Stapled haemorrhoidectomy is a surgical procedure that uses a circular stapler to remove a 1cm ring of the anal lining containing the blood vessels supplying the haemorrhoids. The edges of the cut anal lining are then stapled together. Two common systems used for this procedure are the PROXIMATE® PPH system by Ethicon and EEA™ system by Medtronic.

THD/HALO Procedures

THD (transanal haemorrhoidal dearterialisation) and HALO (haemorrhoid artery ligation operation) procedures use a specially designed ultrasound probe to locate the feeding vessels of the haemorrhoids. The vessels are then closed off with surgical stitching in the anus. These procedures are more suitable for patients with predominantly bleeding symptoms and minimal prolapse of haemorrhoids. The THD® Doppler Surgery system and the HALO™ system are commonly used in Singapore.

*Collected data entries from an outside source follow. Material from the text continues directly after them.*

-- ==== Sys2Proof/Tests/Slice0.lean ====
section
/-! SUPPORT. The author's own tests. Expected values come from spec/95_test_vectors.md (TC1, its ids in the
comments) or from the example lines of the rules; then a witness for every statement with hypotheses. -/

open Sys2Proof Sys2Proof.Machine Sys2Proof.Claims

namespace Sys2Proof.Tests

/-- The configuration TC1, with register numbers and a configuration sequence of two writes. -/
def tc1 : Params :=
  { Config.resetParams with
    cols0 := 2, cols1 := 2, rows := 2, regColOut := 0xC0#8, regRowIn := 0xC1#8
    cfgSeq := [(0xA1#8, 0xB1#8), (0xA2#8, 0xB2#8)] }

/-- TC1 after reset. -/
def base : State := State.resetWith tc1

/-- TC1 under NOFN. -/
def nofn (k : Depth) : Params := { tc1 with policy := .nofn, depth := k }

/-- The environment's answers. -/
def answers (w : List Byte) (r : List ReadAnswer) (a : List Bool) : Env :=
  { base.env with writeAnswers := w, readAnswers := r, sendAnswers := a }

/-- A state whose bus and transport answer so. -/
def answering (s : State) (w : List Byte) (r : List ReadAnswer) (a : List Bool) : State :=
  s.setEnv (answers w r a)

/-- Both chips ready, the interrupt enabled, as after IN-1. -/
def ready : State := base.setDev ⟨true, true, true, true⟩

/-- A read answer of one byte. -/
def byteRead (v st : Byte) : ReadAnswer := ⟨v, 0#8, st⟩

/-- A report with these slots. -/
def withSlots (t : Slots) (s : State) : State := s.setReport { s.report with slots := t }

/-- A state with this raw snapshot. -/
def withRaw (t : Snapshot) (s : State) : State := s.setSnap { s.snap with raw := t }

/-- What is read from the next state, if there is one. -/
def seen {α : Type} (o : Host.Outcome State Fault Refusal) (f : State → α) : Option α :=
  match o with
  | .next t => some (f t)
  | _ => none

/-! ### Well-formedness: each check refuses an ill-formed term -/

theorem test_wf_refuses_row : Instr.wf tc1 (.dispatch true 2#3 0#4) = false := by decide

theorem test_wf_refuses_dispatch_column : Instr.wf tc1 (.dispatch true 0#3 4#4) = false := by decide

theorem test_wf_refuses_rawset_column : Instr.wf tc1 (.rawset 4#4 0x01#8) = false := by decide

theorem test_wf_refuses_rawset_value : Instr.wf tc1 (.rawset 1#4 0x04#8) = false := by decide

theorem test_wf_admits_last_position : Instr.wf tc1 (.dispatch true 1#3 3#4) = true := by decide

/-! ### Decoding: one word of every row, written out from the bit pictures of R102 to R108 -/

theorem test_decode_init : decode tc1 0x04000000#32 = .ok .init := rfl
theorem test_decode_cycle : decode tc1 0x08000000#32 = .ok .cycle := rfl
theorem test_decode_scan : decode tc1 0x0C000000#32 = .ok .scan := rfl
theorem test_decode_filter : decode tc1 0x10000000#32 = .ok .filter := rfl
theorem test_decode_diff : decode tc1 0x14000000#32 = .ok .diff := rfl
theorem test_decode_dispatch : decode tc1 0x18000111#32 = .ok (.dispatch true 1#3 1#4) := rfl
theorem test_decode_addKey : decode tc1 0x1C0000E1#32 = .ok (.addKey 0xE1#8) := rfl
theorem test_decode_removeKey : decode tc1 0x20000005#32 = .ok (.removeKey 0x05#8) := rfl
theorem test_decode_isAny : decode tc1 0x24000000#32 = .ok .isAny := rfl
theorem test_decode_serialize : decode tc1 0x28000000#32 = .ok .serialize := rfl
theorem test_decode_transmit : decode tc1 0x2C000000#32 = .ok .transmit := rfl
theorem test_decode_writeByte : decode tc1 0x311200FE#32 = .ok (.writeByte .chip1 0x12#8 0xFE#8) := rfl
theorem test_decode_writeWord : decode tc1 0x35FFABCD#32 = .ok (.writeWord .chip1 0xFF#8 0xABCD#16) := rfl
theorem test_decode_readByte : decode tc1 0x38130000#32 = .ok (.readByte .chip0 0x13#8) := rfl
theorem test_decode_readWord : decode tc1 0x3D120000#32 = .ok (.readWord .chip1 0x12#8) := rfl
theorem test_decode_rawset : decode tc1 0x40000103#32 = .ok (.rawset 1#4 0x03#8) := rfl

/-- E-20: the match word of DISPATCH is legal. -/
theorem test_decode_match_word : decode tc1 0x18000000#32 = .ok (.dispatch false 0#3 0#4) := rfl

/-- E-1, E-11, E-12. -/
theorem test_decode_unassigned : [0x00000000#32, 0x44000000#32, 0xFC000000#32].map (decode tc1) =
    List.replicate 3 (.error .unassignedOpcode) := rfl

/-- E-3, E-4, E-6, E-13, E-15, E-17, E-19. -/
theorem test_decode_reserved_bits :
    [0x04000001#32, 0x06000000#32, 0x18000180#32, 0x38130001#32, 0x3012FF00#32, 0x3D12FF00#32,
      0x1C000100#32].map (decode tc1) = List.replicate 7 (.error .reservedBit) := rfl

/-- E-7, E-8, E-9. -/
theorem test_decode_ranges : [0x18000120#32, 0x18000004#32, 0x40000104#32].map (decode tc1) =
    List.replicate 3 (.error .operandRange) := rfl

theorem test_table_word : decodeTableWord 32 0x400000FF = some (.rawset 0#4 0xFF#8) := by decide

theorem test_table_word_refused : decodeTableWord 32 0x06000000 = none := by decide

/-- A word placed at the port is the one the next step runs. -/
theorem test_fetch_word_runs : step (State.reset.withFetchWord 32 0x3C340000) =
    exec (.readWord .chip0 0x34#8) State.reset := rfl

/-! ### Assembler text (R112, R113) -/

/-- `PRESS r1, c0;x` -/
theorem test_assemble_press : Asm.assemble tc1
    ['P', 'R', 'E', 'S', 'S', ' ', 'r', '1', ',', ' ', 'c', '0', ';', 'x'] =
      some [.dispatch true 1#3 0#4] := by decide

/-- `ADD_KEY 256` does not fit its field. -/
theorem test_assemble_refuses_wide : Asm.assemble tc1
    ['A', 'D', 'D', '_', 'K', 'E', 'Y', ' ', '2', '5', '6'] = none := by decide

/-- `RAWSET c4, 0x1` fails a range check in TC1. -/
theorem test_assemble_refuses_range : Asm.assemble tc1
    ['R', 'A', 'W', 'S', 'E', 'T', ' ', 'c', '4', ',', '0', 'x', '1'] = none := by decide

/-- `WRITE_BYTE chip0, 0x12, 0xFE` (the example of R112) and its word (V-1). -/
theorem test_assemble_write_byte : (Asm.assemble tc1
    ['W', 'R', 'I', 'T', 'E', '_', 'B', 'Y', 'T', 'E', ' ', 'c', 'h', 'i', 'p', '0', ',', ' ', '0', 'x', '1', '2',
      ',', ' ', '0', 'x', 'F', 'E']).map (List.map encode) = some [0x301200FE#32] := by decide

/-! ### One step of each command -/

/-- IN-2: chip 1's first write fails. -/
theorem test_init_one_chip :
    seen (exec .init (answering base [0#8, 0#8, 0#8, 1#8] [] [])) (fun t => (t.dev, t.port)) =
      some (⟨true, false, true, true⟩, ⟨0x00#8, [0x01#8]⟩) := by decide

/-- IN-3: chip 0's park write fails; all six writes are made. -/
theorem test_init_park_fails :
    seen (exec .init (answering base [0#8, 0#8, 1#8, 0#8, 0#8, 0#8] [] [])) (fun t => (t.port, t.trace.length)) =
      some (⟨0x00#8, [0x02#8]⟩, 6) := by decide

/-- S-2. -/
theorem test_scan_masks :
    seen (exec .scan (answering ready (List.replicate 10 0#8)
        [byteRead 0x01#8 0#8, byteRead 0xFE#8 0#8, byteRead 0x00#8 0#8, byteRead 0x03#8 0#8] []))
      (fun t => (t.snap.raw, t.trace.length, t.dev.irqEn)) =
      some ([0x01#8, 0x02#8, 0x00#8, 0x03#8], 18, true) := by decide

/-- S-3: the select write of chip 0's column 1 fails. -/
theorem test_scan_select_fails :
    seen (exec .scan (answering ready ([0#8, 0#8, 1#8] ++ List.replicate 6 0#8)
        [byteRead 0x01#8 0#8, byteRead 0x00#8 0#8, byteRead 0x03#8 0#8] []))
      (fun t => (t.snap.raw, t.trace.take 6)) =
      some ([0x01#8, 0x00#8, 0x00#8, 0x03#8],
        [.busW 0x20#7 [0xC0#8, 0xFE#8] 0#8, .wait .settle, .busW 0x20#7 [0xC1#8] 0#8,
          .busR 0x20#7 1 [0x01#8] 0#8, .busW 0x20#7 [0xC0#8, 0xFD#8] 1#8,
          .busW 0x20#7 [0xC0#8, 0x00#8] 0#8]) := by decide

Conventional Haemorrhoidectomy

The Conventional haemorrhoidectomy is considered the standard against which all new hemorrhoidal surgery procedures are compared. This method has been used for over fifty years and is the only option available for large third-degree and fourth-degree hemorrhoids. The procedure involves surgically removing the haemorrhoids using diathermy, and the wound can be left to heal on its own (Milligan-Morgan method) or stitched up (Ferguson method), with each method having its own advantages and disadvantages.

Harmonic or LigaSure Haemorrhoidectomy

Variants of the conventional haemorrhoidectomy method include the Harmonic or LigaSure Haemorrhoidectomy, which use the LigaSure™ surgical sealer or Harmonic® ultrasonic scalpel instead of electrical diathermy to reduce the risk of post-operative bleeding. It is important to discuss with a haemorrhoids surgeon to determine the best treatment option for an individual’s condition.